China has banned BBC World News from broadcasting in the country, its television and radio regulator announced on Thursday.
China has criticised the BBC for its reporting on coronavirus and the persecution of ethnic minority Uighurs.
The BBC said it was "disappointed" by the decision.
It follows British media regulator Ofcom revoking state broadcaster China Global Television Network's (CGTN) licence to broadcast in the UK.
Separately, the broadcaster Radio Television Hong Kong (RTHK) said it would stop relaying BBC World Service programming in the region, prompting condemnation from the BBC.
China's National Radio and Television Administration (NRTA) said that BBC World News reports about China were found to "seriously violate" broadcast guidelines, including "the requirement that news should be truthful and fair" and not "harm China's national interests".
It said that the BBC's application to air for another year would not be accepted.
The BBC said in a statement: "We are disappointed that the Chinese authorities have decided to take this course of action. The BBC is the world's most trusted international news broadcaster and reports on stories from around the world fairly, impartially and without fear or favour."
The commercially funded BBC World News TV channel broadcasts globally in English. In China it is largely restricted and appears only in international hotels and some diplomatic compounds, meaning most Chinese people cannot view it.
British Foreign Secretary Dominic Raab called the move an "unacceptable curtailing of media freedom".

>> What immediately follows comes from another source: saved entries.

-- ==== Sys2Proof/Machine/Rollback.lean ====
section
/-! DEFINITION. The rollback of a protected superstep (R432, R381), and an uncorrectable error that a restore reads (R434). -/

namespace Sys2Proof.Machine

/-- Copies of lines that a test selects are dropped without writeback, with the pushes of them. -/
def State.dropLines (s : State) (p : Nat → Bool) : State :=
  let d := s.dev
  let s := { s with dev := { d with
    dir := d.dir.filter (fun x => !p x.line), l2 := d.l2.filter (fun x => !p x.line), llc := d.llc.filter (fun x => !p x.line),
    stored := d.stored.filter (fun x => !p (x.1 / 16)), unread := d.unread.filter (fun u => !p u.line),
    pushes := d.pushes.filter fun x => !p x.line } }
  s.cores.foldl (fun s k => s.onCore k fun c =>
    { c with l1 := c.l1.filter (fun w => !p (w.word / 16)), notes := c.notes.filter fun x => !p x.line }) s

/-! ## A member's state, placed or saved -/

/-- The member of an instance whose logical core is l. -/
def Job.memberOf (j : Job) (l : BitVec 13) : Option Member :=
  j.insts.findSome? fun i => (i.lcores.findIdx? fun x => x == l).map fun x => ⟨j.num, i.stage, i.num, x⟩

/-- Where the context of a member of a job is: on a core, absent, or saved by CTXSW, under whichever number. -/
def State.memberAt (s : State) (n : BitVec 6) (j : Job) (l : BitVec 13) : Option Whereabouts :=
  (j.memberOf l).bind fun m =>
    let t := s.dev.stave n
    let is (c : Core) : Bool := c.member == some m
    ((s.cores.find? fun k => (s.coreAt k).live && (s.coreAt k).stave == n && is (s.coreAt k)).map Whereabouts.core).orElse fun _ =>
      ((t.absent.find? fun x => is x.2).map fun x => Whereabouts.absent x.1).orElse fun _ =>
        (t.saved.find? fun x => is x.2).map fun x => Whereabouts.saved x.1

/-- The number that stands for a context among issuers of engine operations. -/
def Whereabouts.issuer : Whereabouts → Nat
  | .core k => k
  | .absent l => 16384 + l
  | .saved base => savedIssuer base

/-- The context itself, of one without a core as its area holds it. -/
def State.memberCore (s : State) (n : BitVec 6) (w : Whereabouts) : Core :=
  let rest := s.contextAt n w
  match w with
  | .core _ => rest
  | .absent _ | .saved _ => { s.areaCore (s.areaAt n w) w.issuer rest with wait := rest.wait }

/-- Put it back: on its core, or into its save area. -/
def State.putMember (s : State) (n : BitVec 6) (w : Whereabouts) (c : Core) : State :=
  match w with
  | .core k => s.setCore k c
  | .absent _ | .saved _ =>
    let base := s.areaAt n w
    (s.saveArea base c (s.areaState base) c.pc none).onWhere n w fun _ => c

/-! ## Rollback (R432, R381) -/

/-- A journal entry goes back: the line's old data and poison stand at its home, no copy of it is left, the entry is free. -/
def State.undoEntry (s : State) (n : BitVec 6) (i : Nat) : State :=
  let at0 := (s.dev.stave n).journalAt i
  let line := s.entryLine n i / 128
  let mask := s.dev.peek (at0 + 10) 2
  let s := s.dropLines fun l => l == line
  let d := s.dev.poke (128 * line) 128 (s.dev.peek (at0 + 128) 128)
  let d := { d with poison := insertNats ((onesOf 16 mask).map fun b => 16 * line + b) d.poison }
  { s with dev := d.poke at0 8 (d.peek at0 8 / 2 * 2) }

/-- The local lines whose bitmap bit is set are those from before, with the poison that they had. -/
def undoLines (d : Dev) (area : Nat) (l : Loc) : Loc :=
  let m := d.mem
  let lines := onesOf 1536 (m.readN (area + 0x48100) 192)
  let empty := emptyOf (m.readN (area + 0x48200) 192)
  let shadow := (area + 0x50000) / 8
  let back := (d.poison.filter fun w => decide (shadow ≤ w) && lines.contains ((w - shadow) / 16)).map fun w => w - shadow
  { bytes := lines.foldl (fun b n => b.paste (128 * n) 128 (m.cut (area + 0x50000 + 128 * n) 128)) l.bytes,
    empty := empty,
    poison := insertNats back (l.poison.filter fun w => !lines.contains (w / 16)),
    landed := l.landed.filter fun n => !empty.contains n }

/-- A member goes back to the barrier, from its shadow (Table 3 of 22): all but the local lines when it still waits there. The
stream table keeps tail and eos. (Log 78, DEDUCED.) -/
def undoCore (m : Cells) (area : Nat) (x : CkMember) (cores : List Nat) (c : Core) : Core :=
  let slots : Vector Slot 16 := (chunks 8 (m.words (area + 0x48300) 128) 16).zipIdx.foldl (fun v t =>
    let old := vget .reset c.slots t.2
    vset v t.2 { slotOf t.1 with tail := old.tail, eos := old.eos }) c.slots
  let tmpls : Vector (Option V512) 64 :=
    (chunks 8 (m.words (area + 0x48800) 512) 64).zipIdx.foldl (fun v t => vset v t.2 (templateOf t.1)) (.replicate 64 none)
  let ctl := c.ctl.ofSlots (m.words (area + 0x48000) 31)
  { c with
    pc := ctl.tpc
    hints := .none
    regs := Regs.ofWords (m.words (area + 0x44000) 2048)
    ctl := { ctl with unack := 0, regbase := c.ctl.regbase }
    caps := (m.words (area + 0x48700) 8).zipIdx.foldl (fun v w => vset v w.2 w.1) (.replicate 8 0)
    templates := tmpls, slots := slots
    bond := x.bond, rank := x.rank, crew := x.crew.map (listGet 0 cores), released := false, trail := [], orphan := false, handed := false
    pair := x.pair.map (listGet 0 cores), pairOps := [], pass := x.pass, seq := [], issued := false, quota := none
    wait := none, asked := [], entering := false }

/-- Engine operations that a context forked are abandoned, remote stores that it sent are gone, and nothing waits in its L1. -/
def State.abandon (s : State) (n : BitVec 6) (w : Whereabouts) : State :=
  let c := s.memberCore n w
  let d := s.dev
  let mine (i : Issuer) : Bool := i.core == w.issuer && i.stave == n
  let sent (x : NetItem) : Bool := (x.kind == .store || x.kind == .report) && x.sentBy c
  let s := { s with dev := { d with
    net := d.net.filter (fun x => !sent x), bprefs := d.bprefs.filter (fun x => !mine x.who),
    syncs := d.syncs.filter fun x => !mine x.who } }
  let s := s.putMember n w { c with
    chans := .replicate 4 ⟨none, []⟩, l1 := [], notes := [], counts := [], async := none, sigPend := none }
  -- those that the inboxes of contexts without a core hold
  let t := s.dev.stave n
  let away : List (Whereabouts × Core) := t.absent.map (fun x => (.absent x.1, x.2)) ++ t.saved.map fun x => (.saved x.1, x.2)
  (away.filter fun x => x.2.inbox.any sent).foldl (fun (s : State) x =>
    let c := s.memberCore n x.1
    s.putMember n x.1 { c with inbox := c.inbox.filter fun y => !sent y }) s

/-- A member of the domain of a protected superstep goes back. -/
def State.undoMember (s : State) (n : BitVec 6) (j : Job) (d : Dom) (l : BitVec 13) : State :=
  match s.memberAt n j l with
  | none => s
  | some at0 =>
  let s := s.abandon n at0
  let area := (s.dev.stave n).areaOf l.toNat
  let c := s.memberCore n at0
  let cores := ((j.insts.find? fun i => i.lcores.contains l).map (·.cores)).getD []
  let c := { c with loc := undoLines s.dev area c.loc }
  let c := match d.ck.members.find? fun x => x.lcore == l with
    | some x => undoCore s.dev.mem area x cores c
    | none => { c with ctl.unack := 0 }
  (s.putMember n at0 c).clearBitmaps n [l]

/-- A pattern that is bound to a domain, or to one within it, or was at the barrier, returns to its state at the barrier (R381): a RECORD
iteration of the domain begins empty, a PLAY iteration arms every entry again; the fall-backs that it has reached since count no more. -/
def State.undoPattern (s : State) (n job : BitVec 6) (d : Dom) (i : Nat) (p : Pattern) : State :=
  let now := s.patOf n job i
  if !now.within d && !p.within d then s
  else
    let fell := now.falls - p.falls
    let s := s.dropNotes n job i
    let s := s.onPat n job i fun _ =>
      if p.st = .record then (if p.within d then { p with entries := [], barred := [] } else p)
      else { p with entries := p.entries.map fun e => { e with armed := false } }
    let s := s.onStave n fun t => t.onJob job fun j => { j with nfallbacks := j.nfallbacks - fell }
    if p.st = .play then p.entries.foldl (fun s e => s.armEntry n job i e) s else s

/-- A word that a rollback reads, in a journal entry or in a shadow (Table 3 of 22), is an uncorrectable error: it is poisoned, and not with the local
line that the shadow keeps. -/
def State.ckPoisoned (s : State) (n : BitVec 6) (d : Dom) (members : List (BitVec 13)) : Option Nat :=
  let t := s.dev.stave n
  let poison := s.dev.poison.filter fun w => !d.ck.carried.contains w
  let entry := d.ck.entries.findSome? fun i => firstPoison poison (t.journalAt i) 256
  entry.orElse fun _ => members.findSome? fun l =>
    let a := t.areaOf l.toNat
    let start := if d.ck.members.any fun x => x.lcore == l then (a + 0x44000, 0x5800) else (a + 0x48100, 0x200)
    (firstPoison poison start.1 start.2).orElse fun _ => (onesOf 1536 (s.dev.peek (a + 0x48100) 192)).findSome? fun i =>
      firstPoison poison (a + 0x50000 + 128 * i) 128

/-- The domain of a protected superstep is rolled back; an error in what it reads ends the job, whose record names the channel (R435). -/
def State.rollBack (s : State) (n : BitVec 6) (j : Job) (d : Dom) : State :=
  let members := j.counted d
  match s.ckPoisoned n d members with
  | some w => (s.blame n j.num (channelUnit (granuleOf (8 * w) / 16))).endJob n j.num 0x22 0
  | none =>
    let s := d.ck.entries.foldl (fun s i => s.undoEntry n i) s
    let s := members.foldl (fun s l => s.undoMember n j d l) s
    let s := j.patsAt.foldl (fun s p => s.undoPattern n j.num d p.1 p.2) s
    s.onStave n fun t => t.onJob j.num fun j => { j with
      nrollbacks := j.nrollbacks + 1, rolled := true
      doms := j.doms.map fun (x : Dom) =>
        let x := { x with arrived := x.arrived.filter fun a => !members.contains a.1 }
        if x.level = d.level ∧ x.stage = d.stage ∧ x.inst = d.inst ∧ x.member = d.member then
          { x with ck := { x.ck with rerun := true, entries := [], carried := [] } }
        else x }

/-! ## An error in a save area (R434) -/

/-- The member whose saved context an address belongs to: an absent one, or one that CTXSW has saved. -/
def Stave.savedAt (t : Stave) (addr : Nat) : Option Member :=
  let at0 (base : Nat) := decide (base ≤ addr ∧ addr < base + areaSize)
  match t.absent.find? fun x => at0 (t.areaOf x.1) with
  | some x => x.2.member
  | none => (t.saved.find? fun x => at0 x.1).bind fun x => x.2.member

/-- A restore reads an uncorrectable error in a member's area: its domain goes back where it is protected, and otherwise its job ends;
the record names the unit where the error is. -/
def State.restoreError (s : State) (n : BitVec 6) (m : Member) (u : BitVec 32) (addr : Nat) : State :=
  match (s.dev.stave n).job? m.job with
  | none => s
  | some j =>
    let s := s.blame n m.job u
    match (j.ckpt? m).bind fun d => if d.ck.unprot || d.ck.rerun then none else some d with
    | some d => s.rollBack n j d
    | none => s.endJob n m.job 0x22 (w64 addr)

end Sys2Proof.Machine
end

China’s decision to ban BBC World News in mainland China is an unacceptable curtailing of media freedom. China has some of the most severe restrictions on media & internet freedoms across the globe, & this latest step will only damage China’s reputation in the eyes of the world.— Dominic Raab (@DominicRaab) February 11, 2021
The US State Department condemned the decision, calling it part of a wider campaign to suppress free media in China.
In Hong Kong, the publicly-funded broadcaster RTHK said it was suspending the relaying of BBC World Service radio. It had previously aired it daily from 23:00 to 07:00. It also removed a weekly Cantonese programme from the BBC's Chinese Service from its schedule.

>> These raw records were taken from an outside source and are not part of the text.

-- ==== Sys2Proof/Machine/Placement.lean ====
section
/-! DEFINITION. The placement engine's own steps (04_placement: R90, R91, R97 to R103), and moving, pre-empting and resuming
instances (R133, R400, R403). -/

namespace Sys2Proof.Machine

/-! ## Requests (R90, R91, R101) -/

/-- Change entry i of the ready queue. -/
def Stave.onReady (t : Stave) (i : Nat) (f : Ready → Ready) : Stave :=
  { t with ready := t.ready.zipIdx.map fun r => if r.2 = i then f r.1 else r.1 }

/-- Whether entry i of the ready queue is served next: among those whose back-off has ended, the highest priority, and the
earliest of these. -/
def Stave.serves (t : Stave) (now : W64) (i : Nat) : Bool :=
  match t.ready[i]? with
  | none => false
  | some r => decide (r.notBefore ≤ now) && t.ready.zipIdx.all fun x =>
      decide (x.2 = i ∨ now < x.1.notBefore ∨ x.1.prio < r.prio ∨ (x.1.prio = r.prio ∧ i < x.2))

/-- A failed reservation of entry i (R91): the back-off, and at the third failure in a row compaction. -/
def State.failReady (s : State) (n : BitVec 6) (i : Nat) : State :=
  s.onStave n fun t => t.onReady i fun r =>
    let f := r.fails + 1
    let back := if f < 11 then 64 * 2 ^ (f - 1) else 65536
    { r with fails := f, notBefore := s.dev.cycle + w64 back, compacting := r.compacting || f == 3 }

/-- Entry i leaves the ready queue. -/
def State.dropReady (s : State) (n : BitVec 6) (i : Nat) : State :=
  s.onStave n fun t => { t with ready := listDrop t.ready i }

/-- Entry i is served: it leaves the ready queue, the moves that compaction has accepted for it, of the instances that still occupy cores
reserved for it, are no more, and those cores are free for others (R424). -/
def State.takeReady (s : State) (n : BitVec 6) (i : Nat) (r : Ready) : State :=
  let on (m : Move) : Bool := (((s.dev.stave n).job? m.job).bind fun j => j.inst? m.stage m.inst).any fun x =>
    x.cores.any fun k => r.reserved.contains k
  let gone := (s.dev.stave n).moves.filter fun m => m.sync == 0 && m.dest.isSome && on m
  let s := (s.dropReady n i).onStave n fun t => { t with moves := t.moves.filter fun m => !gone.contains m }
  let s := gone.foldl (fun (s : State) m => s.onStave n fun t => t.onJob m.job fun j =>
    j.onInst m.stage m.inst fun x => { x with moving := false }) s
  if r.reserved.isEmpty then s else s.slotFreed n

/-- Try a request for new instances: slots for all of them, or a failed reservation (R90). -/
def State.placeNew (s : State) (n : BitVec 6) (i : Nat) (r : Ready) : State :=
  let s := s.fixRect n r.job r.stage
  match s.stageOf n r.job r.stage with
  | none => s.dropReady n i
  | some g =>
    match s.slotsFor n g r.reserved r.need [] with
    | none => s.failReady n i
    | some l => l.foldl (fun s c => s.commitInst n r.job r.stage c r.growth) (s.takeReady n i r)

/-- The first uncorrectable error in the saved areas of an instance (R434). -/
def State.instError (s : State) (n : BitVec 6) (i : Inst) : Option (Member × Nat) :=
  i.lcores.findSome? fun l => (s.areaError ((s.dev.stave n).areaOf l.toNat)).bind fun a =>
    (assocGet Core.reset l.toNat (s.dev.stave n).absent).member.map fun m => (m, a)

/-- Try to resume a pre-empted instance (R403): a saved member whose tag fails ends the job (R402), and an uncorrectable error in
its area is a restore's (R434). -/
def State.resume (s : State) (n : BitVec 6) (i : Nat) (r : Ready) (num : Nat) : State :=
  match s.stageOf n r.job r.stage, ((s.dev.stave n).job? r.job).bind fun j => j.inst? r.stage num with
  | some g, some x =>
    match s.slotFor n g r.reserved [] with
    | none => s.failReady n i
    | some c =>
      if !s.instTags n x then s.endJob n r.job 0x23 0
      else
        match s.instError n x with
        | some (m, a) => s.restoreError n m (channelUnit (granuleOf a / 16)) a
        | none => ((s.takeReady n i r).restoreInst n r.job r.stage num c true).occupancy n
  | _, _ => s.dropReady n i

/-- Serve entry i of the ready queue. -/
def State.serveReady (s : State) (n : BitVec 6) (i : Nat) (p : Ready → Bool) : State :=
  let t := s.dev.stave n
  match t.ready[i]? with
  | none => s
  | some r =>
    if !p r || !t.serves s.dev.cycle i then s
    else
      match r.inst with
      | none => s.placeNew n i r
      | some num => s.resume n i r num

BBC World News TV channel broadcasts, however, are still available in Hong Kong.
Hong Kong, a former British colony, is expected to retain certain rights and freedoms, including freedom of press, until 2047, as part of a handover agreement between China and Britain.
Hong Kong Journalists Association chairman Chris Yeung Kin-hing told the South China Morning Post that RTHK's decision was "disturbing and worrying", amid questions about whether RTHK was instructed to act by the authorities.

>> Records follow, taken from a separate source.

/-- LOOP makes its loop active with the count g[a] over the len words after it and goes on to the body; a count of 0 skips the
body and activates nothing; a loop that is active already, or a body that would cross the end of one that holds it, raises
ILLEGAL (R138). -/
def Obligations.LoopActivatesOrSkips : Prop :=
  ∀ (s : State) (a : Reg) (lc : BitVec 2) (len : BitVec 9), (Instr.loop a lc len).wf = true → Clear (.loop a lc len) s →
    let n := lc.toNat
    let crosses := [0, 1, 2].any fun k => s.me.loopAct k && s.me.inLoop k s.me.pc &&
      decide ((s.me.loopEnd k).toNat < (s.me.pc + w64 (4 * len.toNat)).toNat)
    (s.me.loopAct n = true ∨ crosses = true →
      exec (.loop a lc len) s = .next (s.trapEntry 0x01 (zext (encode (.loop a lc len))) s.me.trapPc)) ∧
    (s.me.loopAct n = false → crosses = false → s.g a = 0 →
      exec (.loop a lc len) s = .next (({ s with me := s.me.setLc n 0 } : State).retire (.skip len.toNat))) ∧
    (s.me.loopAct n = false → crosses = false → s.g a ≠ 0 →
      ∃ t : State, Gives (.loop a lc len) s t ∧ t.me.lc n = s.g a ∧ t.me.loopStart n = s.me.pc + 4 ∧
        t.me.loopLen n = len.toNat ∧ t.me.loopAct n = true ∧
        (∀ k, k ≠ n → t.me.lc k = s.me.lc k ∧ t.me.loopStart k = s.me.loopStart k ∧ t.me.loopLen k = s.me.loopLen k ∧
          t.me.loopAct k = s.me.loopAct k) ∧
        t = { s with me := { s.me with
          regs.lc := t.me.regs.lc, ctl.lbody := t.me.ctl.lbody, ctl.llen := t.me.ctl.llen, loopBuf := t.me.loopBuf } })

/-- A HINT joins the chain, whose first address stays the resume address, and takes effect on nothing but its target; it counts
as retired only with the target, and the target's retirement ends the chain (R26, R27, R463). A HINT of a kind that the chain
holds, or at the end of an active body, raises ILLEGAL with its own address in TPC (R26, R28). -/
def Obligations.HintsFormAChain : Prop :=
  ∀ s : State,
    (∀ (i : Instr) (present : Bool) (h : Hints),
      ((∃ hi, i = .hintWide hi ∧ present = s.me.hints.wide.isSome ∧ h = { s.me.hints with wide := some hi }) ∨
       (∃ llc alloc, i = .hintMempol llc alloc ∧ present = s.me.hints.mempol.isSome ∧
         h = { s.me.hints with mempol := some (llc, alloc) }) ∨
       (∃ m, i = .hintRound m ∧ present = s.me.hints.round.isSome ∧ h = { s.me.hints with round := some m }) ∨
       (∃ taken gap, i = .hintSched taken gap ∧ present = s.me.hints.sched.isSome ∧
         h = { s.me.hints with sched := some (taken, gap) })) →
      Clear i s →
        (present = false → s.me.endsBody s.me.pc = false →
          exec i s = .next { s with me := { s.me with
            hints := { h with start := some s.me.trapPc, words := s.me.hints.words ++ [encode i] }
            pc := s.me.pc + 4, wait := none, handed := false, issued := false, peerWords := [], entering := false } }) ∧
        (present = true ∨ s.me.endsBody s.me.pc = true →
          exec i s = .next (({ s with me.hints := .none } : State).trapEntry 0x01 (zext (encode i)) s.me.pc))) ∧
    (∀ t : State, (t.retire .seq).me.hints = .none ∧
      (t.retire .seq).me.ctl.retired = t.me.ctl.retired + w64 (1 + t.me.hints.words.length))

/-- Joins (R153): one whose instance has no other member that counts gives g[d] = 1 at once, with a bond
of its own in an instance wider than 1 and none in one of width 1; one that comes before
another member waits; the last to come, with every other member waiting at its address with the same instruction but for its
register, bonds them all in member order, each with its own g[d] = 1, and goes on; with some member elsewhere it gets 0, and so do
the others, whose joins end at once. A bond ends where its own instruction says so (R155): DISBAND of a locked gang unbonds every
member, each of which goes on to the next word; DISBAND and UNFOLLOW are no more than a next word on a core without such a bond;
UNFOLLOW of a leader cuts its followers off and leaves it without a bond. -/
def Obligations.JoinsBondAnInstance : Prop :=
  (∀ (s : State) (d : Reg) (i : Instr) (b : Bond),
     ((i = .follow d ∧ b = .follow) ∨ (i = .gang d ∧ b = .gang)) → Clear i s → s.me.bond = .none →
     let others := s.mates.filter fun k => k != s.here
     let same := fun k => ∃ w, (s.coreAt k).joinAt = some (s.me.pc, w) ∧ joinKind w = joinKind (encode i)
     (others = [] → Gives i s ((if s.width = 1 then s else s.formBond b s.mates).setG d 1)) ∧
     (others ≠ [] → (∃ k ∈ others, (s.coreAt k).joinAt = none) →
       exec i s = .next { s with me := { s.me with wait := some (.join (encode i)) } }) ∧
     (others ≠ [] → (∀ k ∈ others, same k) → Gives i s (((s.endJoins others 1).formBond b s.mates).setG d 1)) ∧
     (others ≠ [] → (∀ k ∈ others, (s.coreAt k).joinAt ≠ none) → (∃ k ∈ others, ¬ same k) →
       Gives i s ((s.endJoins others 0).setG d 0))) ∧
  (∀ (s : State) (ks : List Nat) (x : W64), ks.Nodup → s.here ∉ ks →
     (∀ k ∈ ks, (s.coreAt k).joinAt ≠ none) →
     let t := s.endJoins ks x
     t.here = s.here ∧ t.me = s.me ∧ t.dev = s.dev ∧ (∀ k, k ∉ ks → t.coreAt k = s.coreAt k) ∧
     ∀ k ∈ ks, ∀ a w, (s.coreAt k).joinAt = some (a, w) →
       t.coreAt k = (((s.focus k).setG (joinReg w) x).retire .seq).me) ∧
  (∀ s : State, s.me.stopped = false → s.me.bond = .gang → s.me.crew.Nodup → s.here ∈ s.me.crew →
     (∀ k ∈ s.me.crew, (s.coreAt k).bond = .gang ∧ precheck .disband (s.focus k) = none) →
     ∃ t, exec .disband s = .next t ∧ t.here = s.here ∧ t.dev = s.dev ∧
       ∀ k ∈ s.me.crew, (t.coreAt k).bond = .none ∧ (t.coreAt k).crew = [] ∧
         (t.coreAt k).pc = ((s.coreAt (s.me.crew.headD s.here)).goOn .seq).pc ∧
         (∀ r, (t.focus k).g r = (s.focus k).g r) ∧ (t.coreAt k).loc = (s.coreAt k).loc) ∧
  (∀ s : State,
     (Clear .disband s → exec .disband s = .next (s.retire .seq)) ∧
     (Clear .unfollow s → ¬ (s.me.bond = .follow ∧ s.me.rank = 0) → exec .unfollow s = .next (s.retire .seq)) ∧
     (Clear .unfollow s → s.me.bond = .follow → s.me.rank = 0 →
       exec .unfollow s = .next (s.leaveBond.retire .seq) ∧ s.leaveBond.me.bond = .none))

The RTHK union also called the decision "extremely regrettable", adding: "Under the policy of One Country Two Systems, we've never seen Hong Kong being required to follow decisions of China's State Film, TV and Radio Administration before".
Hong Kong's Office of the Communications Authority said it "did not set boundaries" and that decisions were up to individual operators.
A BBC spokeswoman said: "We condemn this decision by the Chinese authorities. Access to accurate and impartial news is a fundamental human right and should not be denied to the people of Hong Kong and mainland China, millions of whom rely on BBC News every week."
The corporation rejected accusations of bias and said it would make every effort to bring the news to its audiences, who would "still find ways to access the BBC".
The actions in China and Hong Kong follow Ofcom's revoking of the CGTN licence after it found it was wrongfully held by Star China Media Ltd.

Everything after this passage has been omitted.